Durante a apresentação, porém, Buffett deu bastante ênfase ao período que se seguiu após o crash de 1929. Grande contador de histórias que é, narrou que, à época do seu nascimento, em agosto de 1930, o índice Dow Jones já havia recuperado mais de 20% desde as mínimas do ano anterior. Não era aparente para os mercados, naquele momento, que os EUA estavam caminhando para uma depressão. O que se seguiu em menos de dois anos foi algo extraordinário. Nas palavras de Buffett: “Se alguém tivesse me dado mil dólares no dia do meu nascimento, e se eu os tivesse usado para comprar uma cesta de ações representativa da economia americana, em menos de dois anos eles teriam se transformado em 170 dólares.” A mensagem, entretanto, veio no slide seguinte: “Quem tivesse comprado ações no dia do meu nascimento só teria atingido o equilíbrio mais de 20 anos depois, em abril de 1951.”

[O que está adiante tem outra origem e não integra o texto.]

-- ==== Sys2Proof/Laws/Exec.lean ====
section
/-! SUPPORT. The effect of each command by its own name. -/

namespace Sys2Proof.Machine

Não é por acaso que Buffett decidiu dedicar tempo para contar essa crônica. O momento atual oferece muitas semelhanças em relação à crise de 29, com desemprego e perda de renda e riqueza sem precedentes. Há, no entanto, muitas diferenças: um Federal Reserve atuante, políticas fiscais expansionistas e um sistema financeiro capitalizado e protegido, entre outras.

Não acredito, portanto, que o aviso que Buffett quis dar é de que teremos necessariamente uma repetição do que aconteceu nos anos 1930. O recado é sobre o nível de incerteza: uma depressão econômica com uma recuperação bastante lenta não é o cenário base, mas não está fora do leque de possibilidades: “O intervalo de desfechos possíveis em relação à saúde pública diminuiu, mas o intervalo de desfechos possíveis em relação ao lado econômico continua completamente aberto.”

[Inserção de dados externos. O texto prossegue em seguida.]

-- ==== Sys2Proof/Laws/Messages.lean ====
section
/-! SUPPORT. What the shared course of a message does: it is executed when it is sent as the spec asks and its opcode's checks pass,
ended by the first failing check otherwise, and answered from the stored message when it is a repeat. -/

namespace Sys2Proof.Machine

/-- No check is reported exactly when none fails. -/
theorem worst_eq_none {l : List Chk} : worst l = none ↔ ∀ d ∈ l, d.bad = false := by
  induction l with
  | nil => simp [worst]
  | cons c l ih =>
    cases hc : c.bad
    · simp [worst, hc, ih]
    · cases hw : worst l with
      | none => simp [worst, hc, hw]
      | some d => simp only [worst, hc, hw]; split <;> simp [hc]

/-- Checks before others that pass leave the report to those. -/
theorem worst_append_of_pass {l k : List Chk} (hl : ∀ d ∈ l, d.bad = false) : worst (l ++ k) = worst k := by
  induction l with
  | nil => rfl
  | cons c l ih =>
    have hc := hl c (by simp)
    simp [worst, hc, ih (fun d hd => hl d (by simp [hd]))]

/-- A message sent in its short form is ready, of its opcode and no repeat. -/
theorem Half.sends_ready {x : Half} {slot op len : Nat} (h : x.sends slot op len = true) :
    x.msgReady slot op = true ∧ (x.slot slot).isReplay = false ∧ msgOp (x.msg slot) = op := by
  simp only [Half.sends, Half.msgReady, Bool.and_eq_true, Bool.not_eq_true'] at *
  simp_all

/-- A message sent in its long form is ready, of its opcode and no repeat. -/
theorem Half.sendsLong_ready {x : Half} {slot op maxIn : Nat} (h : x.sendsLong slot op maxIn = true) :
    x.msgReady slot op = true ∧ (x.slot slot).isReplay = false ∧ msgOp (x.msg slot) = op := by
  simp only [Half.sendsLong, Half.msgReady, Bool.and_eq_true, Bool.not_eq_true'] at *
  simp_all

/-- The header of a message sent as the spec asks, in its short form, passes. -/
theorem Half.sends_head {x : Half} {slot op len : Nat} {f : Form} (h : x.sends slot op len = true) (hop : op ∈ opcodes)
    (hf : f.lens.contains len = true) : ∀ d ∈ x.headChecks slot (x.msg slot) f, d.bad = false := by
  have e := (Half.sends_ready h).2.2
  simp only [Half.sends, Bool.and_eq_true, Bool.not_eq_true', decide_eq_true_eq, Bool.or_eq_true] at h
  have hl : msgLong (x.msg slot) = false := by simp_all
  simp only [Half.headChecks, e, hl, Bool.false_eq_true, if_false, Bool.or_false, Bool.false_and, List.append_nil]
  simp only [List.forall_mem_cons, List.not_mem_nil, false_implies, implies_true, and_true]
  cases hc : ctxOp op <;> by_cases hs : slot < 60 <;> simp_all <;> grind

/-- The header of a message sent as the spec asks, in its long form, passes. -/
theorem Half.sendsLong_head {x : Half} {slot op maxIn : Nat} {f : Form} (h : x.sendsLong slot op maxIn = true) (hop : op ∈ opcodes)
    (hl : f.long = true) (hm : f.maxIn = maxIn) : ∀ d ∈ x.headChecks slot (x.msg slot) f, d.bad = false := by
  subst hm
  have e := (Half.sendsLong_ready h).2.2
  simp only [Half.sendsLong, Bool.and_eq_true, Bool.not_eq_true', decide_eq_true_eq, Bool.or_eq_true] at h
  have hg : msgLong (x.msg slot) = true := by simp_all
  have hs : ¬ 60 ≤ slot := by simp_all
  simp only [Half.headChecks, Half.longChecks, e, hg, if_true, Bool.or_true, Bool.true_and, Bool.not_true, Bool.false_and, List.forall_mem_append,
    List.forall_mem_cons, List.not_mem_nil, false_implies, implies_true, and_true]
  simp_all
  grind

/-- A message that is ready and no repeat, with a header that passes, is ended by the first failing check of its opcode or executed. -/
theorem State.runMsg_of_head {s : State} {h : HalfId} {slot op : Nat} {f : Form} {chk : Half → Msg → List Chk}
    {act : State → Msg → Reply} (hr : (s.half h).msgReady slot op = true) (hp : ((s.half h).slot slot).isReplay = false)
    (hh : ∀ d ∈ (s.half h).headChecks slot ((s.half h).msg slot) f, d.bad = false) :
    s.runMsg h slot op f chk act =
      match worst (chk (s.half h) ((s.half h).msg slot)) with
      | some c => s.setHalf h ((s.half h).finishBad slot c)
      | none => match act s ((s.half h).msg slot) with
        | .done t st fields => t.mod h (fun y => y.finish slot st fields)
        | .fail t c => t.mod h (fun y => y.finishBad slot c)
        | .wait t => t.holdMsg h slot := by
  simp only [State.runMsg, hr, hp, if_true, Bool.false_eq_true, if_false, worst_append_of_pass hh, State.holdMsg] <;>
    (cases worst (chk (s.half h) ((s.half h).msg slot)) <;> first | rfl | (cases act s ((s.half h).msg slot) <;> rfl))

/-- What a message sent in its short form does. -/
theorem State.runMsg_sends {s : State} {h : HalfId} {slot op len : Nat} {f : Form} {chk : Half → Msg → List Chk}
    {act : State → Msg → Reply} (hs : (s.half h).sends slot op len = true) (hop : op ∈ opcodes) (hf : f.lens.contains len = true) :
    s.runMsg h slot op f chk act =
      match worst (chk (s.half h) ((s.half h).msg slot)) with
      | some c => s.setHalf h ((s.half h).finishBad slot c)
      | none => match act s ((s.half h).msg slot) with
        | .done t st fields => t.mod h (fun y => y.finish slot st fields)
        | .fail t c => t.mod h (fun y => y.finishBad slot c)
        | .wait t => t.holdMsg h slot := by
  exact State.runMsg_of_head (Half.sends_ready hs).1 (Half.sends_ready hs).2.1 (Half.sends_head hs hop hf)

/-- What a message sent in its long form does. -/
theorem State.runMsg_sendsLong {s : State} {h : HalfId} {slot op maxIn : Nat} {f : Form} {chk : Half → Msg → List Chk}
    {act : State → Msg → Reply} (hs : (s.half h).sendsLong slot op maxIn = true) (hop : op ∈ opcodes) (hl : f.long = true)
    (hm : f.maxIn = maxIn) :
    s.runMsg h slot op f chk act =
      match worst (chk (s.half h) ((s.half h).msg slot)) with
      | some c => s.setHalf h ((s.half h).finishBad slot c)
      | none => match act s ((s.half h).msg slot) with
        | .done t st fields => t.mod h (fun y => y.finish slot st fields)
        | .fail t c => t.mod h (fun y => y.finishBad slot c)
        | .wait t => t.holdMsg h slot := by
  exact State.runMsg_of_head (Half.sendsLong_ready hs).1 (Half.sendsLong_ready hs).2.1 (Half.sendsLong_head hs hop hl hm)

/-- A message sent in its short form that passes the checks of its opcode is executed. -/
theorem State.runMsg_short {s : State} {h : HalfId} {slot op len : Nat} {f : Form} {chk : Half → Msg → List Chk}
    {act : State → Msg → Reply} (hs : (s.half h).sends slot op len = true) (hop : op ∈ opcodes) (hf : f.lens.contains len = true)
    (hc : ∀ d ∈ chk (s.half h) ((s.half h).msg slot), d.bad = false) :
    s.runMsg h slot op f chk act =
      match act s ((s.half h).msg slot) with
      | .done t st fields => t.mod h (fun y => y.finish slot st fields)
      | .fail t c => t.mod h (fun y => y.finishBad slot c)
      | .wait t => t.holdMsg h slot := by
  rw [State.runMsg_sends hs hop hf, worst_eq_none.2 hc]

/-- A message sent in its long form that passes the checks of its opcode is executed. -/
theorem State.runMsg_long {s : State} {h : HalfId} {slot op maxIn : Nat} {f : Form} {chk : Half → Msg → List Chk}
    {act : State → Msg → Reply} (hs : (s.half h).sendsLong slot op maxIn = true) (hop : op ∈ opcodes) (hl : f.long = true)
    (hm : f.maxIn = maxIn) (hc : ∀ d ∈ chk (s.half h) ((s.half h).msg slot), d.bad = false) :
    s.runMsg h slot op f chk act =
      match act s ((s.half h).msg slot) with
      | .done t st fields => t.mod h (fun y => y.finish slot st fields)
      | .fail t c => t.mod h (fun y => y.finishBad slot c)
      | .wait t => t.holdMsg h slot := by
  rw [State.runMsg_sendsLong hs hop hl hm, worst_eq_none.2 hc]

/-- A message sent in its short form is not a long one, and names context 0 where its opcode works on none. -/
theorem Half.sends_short {x : Half} {slot op len : Nat} (h : x.sends slot op len = true) :
    msgLong (x.msg slot) = false ∧ msgLen (x.msg slot) = len ∧ (ctxOp op = false → msgCtx (x.msg slot) = 0) := by
  simp only [Half.sends, Bool.and_eq_true, Bool.not_eq_true', decide_eq_true_eq] at h
  refine ⟨by simp_all, by simp_all, fun hc => by simp_all⟩

/-- A message sent in its long form is a long one. -/
theorem Half.sendsLong_long {x : Half} {slot op maxIn : Nat} (h : x.sendsLong slot op maxIn = true) :
    msgLong (x.msg slot) = true ∧ msgLen (x.msg slot) = 0x18 := by
  simp only [Half.sendsLong, Bool.and_eq_true, Bool.not_eq_true', decide_eq_true_eq] at h
  exact ⟨by simp_all, by simp_all⟩

end Sys2Proof.Machine
end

Essa observação, combinada com o fato de que a Berkshire Hathaway não comprou nenhum ativo nesses últimos meses – ao contrário, se desfez, com grande prejuízo, de todas as posições que tinha nas principais companhias aéreas americanas – e somada à estratégia de seguir mantendo uma posição de caixa extremamente elevada reforçam uma preparação não somente para uma pedra no meio do caminho, mas uma chuva delas.

Ao final, o otimismo temperado de Buffett parece fazer muito sentido. A economia americana permanece, na sua maioria, fechada. Não há tratamento para o vírus e uma vacina ainda está distante. Surgirá uma nova onda de infecções no outono? A reabertura gradual das economias vai provocar um aumento significativo de novas doenças? As empresas, que até agora, em sua maioria, conseguiram reverter uma crise de liquidez, vão conseguir solucionar a solvência futura? Os 30 milhões de empregos perdidos em oito semanas voltarão? As incógnitas são muitas e crescentes.

Já escrevi algumas vezes aqui sobre o meu incômodo em relação à recuperação exuberante do mercado acionário americano desde o crash de março. Entendo que ela é liderada, na sua maior parte, por empresas de tecnologia. Elas são, de fato, as grandes vencedoras do jogo até agora. Isso não retira, todavia, as pedras do caminho.

Não se deve apostar contra a América, isso é claro. Mas é preciso ter cuidado.